Робер де Парси угрюмо оглянулся на громко переговаривавшихся всадников и увидел, как Ван Хель внезапно покинул колонну и рысью поехал в лес.
– Что с ним? – рявкнул граф, показав неровные жёлтые зубы.
– Похоже, он не в духе, ваша светлость, – сказал де Белен.
– Он не Христос, чтобы быть в духе, – ворчливо возразил граф. – Верните его.
– Боюсь, что не справлюсь с этим.
– Что?! – по опухшему лицу Робера де Парси прокатилась волна негодования.
– Я видел его глаза, ваша светлость: Ван Хель без колебаний убьёт сейчас любого, кто помешает ему.
– Что с ним такое? Кто же так разозлил его?

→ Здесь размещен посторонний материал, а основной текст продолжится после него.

@[simp] theorem reportRefusal_setPorts (p : Port) (t : Nat) (r : Result) (c sl : Option Nat) :
    reportRefusal p t r c sl (s.setPorts b0) = (reportRefusal p t r c sl s).setPorts b0 := by
  by_cases h : (r.isRefusal && s.selects r) = true
  · rw [reportRefusal, reportRefusal, if_pos (show (r.isRefusal && (s.setPorts b0).selects r) = true from h), if_pos h]
    rfl
  · rw [reportRefusal, reportRefusal, if_neg (show ¬ ((r.isRefusal && (s.setPorts b0).selects r) = true) from h),
    if_neg h]

@[simp] theorem appendRevocation_setPorts (v : Revocation) :
    appendRevocation v (s.setPorts b0) = (appendRevocation v s).setPorts b0 := by
  by_cases h : s.store.revoked.length < Config.revocationSize
  · rw [appendRevocation, appendRevocation,
    if_pos (show (s.setPorts b0).store.revoked.length < Config.revocationSize from h), if_pos h]
    rfl
  · rw [appendRevocation, appendRevocation,
    if_neg (show ¬ ((s.setPorts b0).store.revoked.length < Config.revocationSize) from h), if_neg h]
    rfl

@[simp] theorem leaveIndex_setPorts (n : Nat) :
    leaveIndex n (s.setPorts b0) = (leaveIndex n s).setPorts b0 := by
  by_cases h : (s.store.index.find n).isSome = true
  · rw [leaveIndex, leaveIndex, if_pos (show ((s.setPorts b0).store.index.find n).isSome = true from h), if_pos h,
    State.dropIndex_setPorts, report_setPorts]
  · rw [leaveIndex, leaveIndex, if_neg (show ¬ (((s.setPorts b0).store.index.find n).isSome = true) from h), if_neg h]

@[simp] theorem revoke_setPorts (slot n : Nat) (y : RevocationReason) :
    revoke slot n y (s.setPorts b0) = (revoke slot n y s).setPorts b0 := by
  cases h : s.record slot <;>
    simp only [revoke, State.setPorts_record, h, State.setPorts_clock, State.putRecord_setPorts, leaveIndex_setPorts,
      appendRevocation_setPorts]

@[simp] theorem endReservation_setPorts (slot : Nat) (r : Record) (v : Reservation) :
    endReservation slot r v (s.setPorts b0) = (endReservation slot r v s).setPorts b0 := by
  simp only [endReservation, State.putRecord_setPorts, leaveIndex_setPorts]

@[simp] theorem consumeMessage_setPorts (slot : Nat) (r : Record) :
    consumeMessage slot r (s.setPorts b0) = (consumeMessage slot r s).setPorts b0 := by
  by_cases h : r.message = 0
  · simp only [consumeMessage, h, if_true]
  · simp only [consumeMessage, h, if_false, State.putRecord_setPorts]

@[simp] theorem raiseReconciled_setPorts (a b : Bool) (m : ByClass (ByLocation Nat)) :
    raiseReconciled a b m (s.setPorts b0) = (raiseReconciled a b m s).setPorts b0 := by
  cases h1 : allAboard m && !a <;> cases h2 : allClear m && !b <;>
    simp only [raiseReconciled, h1, h2, if_true, if_false, raise_setPorts, Bool.false_eq_true]

@[simp] theorem reconcile_setPorts (m : ByClass (ByLocation Nat)) :
    reconcile m (s.setPorts b0) = (reconcile m s).setPorts b0 := by
  by_cases h : s.muster.phase = .cutoff <;>
    simp only [reconcile, State.setPorts_muster, State.setPorts_passage, h, if_true, if_false, raiseReconciled_setPorts]

@[simp] theorem enterCutoff_setPorts :
    enterCutoff (s.setPorts b0) = (enterCutoff s).setPorts b0 := by
  simp only [enterCutoff, State.setPorts_passage, raiseReconciled_setPorts]

@[simp] theorem enterWatch_setPorts (slot : Nat) (h : Hit) :
    enterWatch slot h (s.setPorts b0) = (enterWatch slot h s).setPorts b0 := by
  by_cases h1 : (s.passage.watch.any fun e => decide (e.slot = slot)) = true <;>
    by_cases h2 : s.passage.watch.length < Config.watchSize <;>
    simp only [enterWatch, State.setPorts_passage, h1, h2, if_true, if_false, setWatch_setPorts, raise_setPorts,
      Bool.false_eq_true]

@[simp] theorem leaveMuster_setPorts (slot : Nat) (r : Record) :
    leaveMuster slot r (s.setPorts b0) = (leaveMuster slot r s).setPorts b0 := by
  cases h : r.musterFlag
  · simp only [leaveMuster, h, Bool.false_eq_true, if_false]
  · simp only [leaveMuster, h, if_true]
    rfl

@[simp] theorem changeLocation_setPorts (slot : Nat) (r : Record) (l : Location) :
    changeLocation slot r l (s.setPorts b0) = (changeLocation slot r l s).setPorts b0 := by
  cases h3 : watchHit r.watchMode r.location l <;>
    simp only [changeLocation, State.setPorts_passage, State.setPorts_opensTabs, State.putRecord_setPorts,
      State.setCounts_setPorts, h3] <;>
    by_cases h1 : r.location = .aboard <;> by_cases h2 : s.opensTabs slot = true <;>
    simp only [h1, h2, if_true, if_false, leaveMuster_setPorts, raise_setPorts, enterWatch_setPorts,
      reconcile_setPorts, and_self, and_true,
      and_false, Bool.false_eq_true]

@[simp] theorem setLastPassage_setPorts (slot : Nat) (x : Option Passage) :
    setLastPassage slot x (s.setPorts b0) = (setLastPassage slot x s).setPorts b0 := by
  cases h : s.record slot <;> simp only [setLastPassage, State.setPorts_record, h, State.putRecord_setPorts]

@[simp] theorem leaveCabin_setPorts (slot n : Nat) :
    leaveCabin slot n (s.setPorts b0) = (leaveCabin slot n s).setPorts b0 := rfl

@[simp] theorem leaveCabin_of_setPorts (slot : Nat) (n : Option Nat) :
    leaveCabin? slot n (s.setPorts b0) = (leaveCabin? slot n s).setPorts b0 := by
  cases n <;> simp only [leaveCabin?, leaveCabin_setPorts]

@[simp] theorem storeReevaluated_setPorts (slot : Nat) (f : Folio) :
    storeReevaluated slot f (s.setPorts b0) = (storeReevaluated slot f s).setPorts b0 := by
  cases h : f.reevaluated.2 <;>
    simp only [storeReevaluated, h, State.putFolio_setPorts, raise_setPorts, if_true, if_false, Bool.false_eq_true]

@[simp] theorem limitDecline_setPorts (slot : Nat) (f : Folio) :
    limitDecline slot f (s.setPorts b0) = (limitDecline slot f s).setPorts b0 := rfl

@[simp] theorem loseMember_setPorts (slot : Nat) :
    loseMember slot (s.setPorts b0) = (loseMember slot s).setPorts b0 := by
  cases h : s.folio slot with
  | none => simp only [loseMember, State.setPorts_folio, h]
  | some f =>
    by_cases hc : f.state = .closed ∧ f.members - 1 = 0 <;>
      simp only [loseMember, State.setPorts_folio, h, hc, if_true, if_false, State.dropFolio_setPorts,
        State.putFolio_setPorts, and_self]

– Понятия не имею. Пусть побудет один. Я уверен, что скоро он нагонит нас…
Ощупывая взором мшистые деревья, за которыми скрылся Хель, к графу приблизился епископ Бернард. В седле он чувствовал себя неуверенно, но Робер де Парси настоял на том, чтобы из крепости все выехали непременно верхом. Поглаживая висевший на груди крест, епископ проговорил скрипучим голосом:
– Не беспокойтесь за него, Робер. У этого человека в жилах течёт не кровь, а дьявольское зелье.
– Никто за него не тревожится. – Граф сжал тонкие губы и метнул в епископа хищный взгляд. – И уж я меньше других. Но терпеть не могу такого поведения.
– Я думал, вы успели привыкнуть к поведению Ван Хеля, – сказал де Белен.
– Чересчур вольнолюбив и независим, – вставил епископ.
– Зато в бою ему нет равных, – вставил де Белен.
– Робер, – епископ протянул руку к графу, – нам всем было бы лучше расстаться с этим Ван Хелем. Я боюсь его. В нём живёт Сатана.
Граф отрицательно мотнул головой и жадно посмотрел в ту сторону, где исчез Ван Хель.
– Будем ждать? – спросил барон.
Епископ перекрестился и тронул коня. Граф вздохнул и, властно оглядев проезжавших мимо рыцарей, последовал примеру епископа. Де Белен пока остался на месте. Откинувшись в седле, он поглаживал пальцами рукоятку меча и задумчиво смотрел перед собой. В нескольких шагах ждал слуга.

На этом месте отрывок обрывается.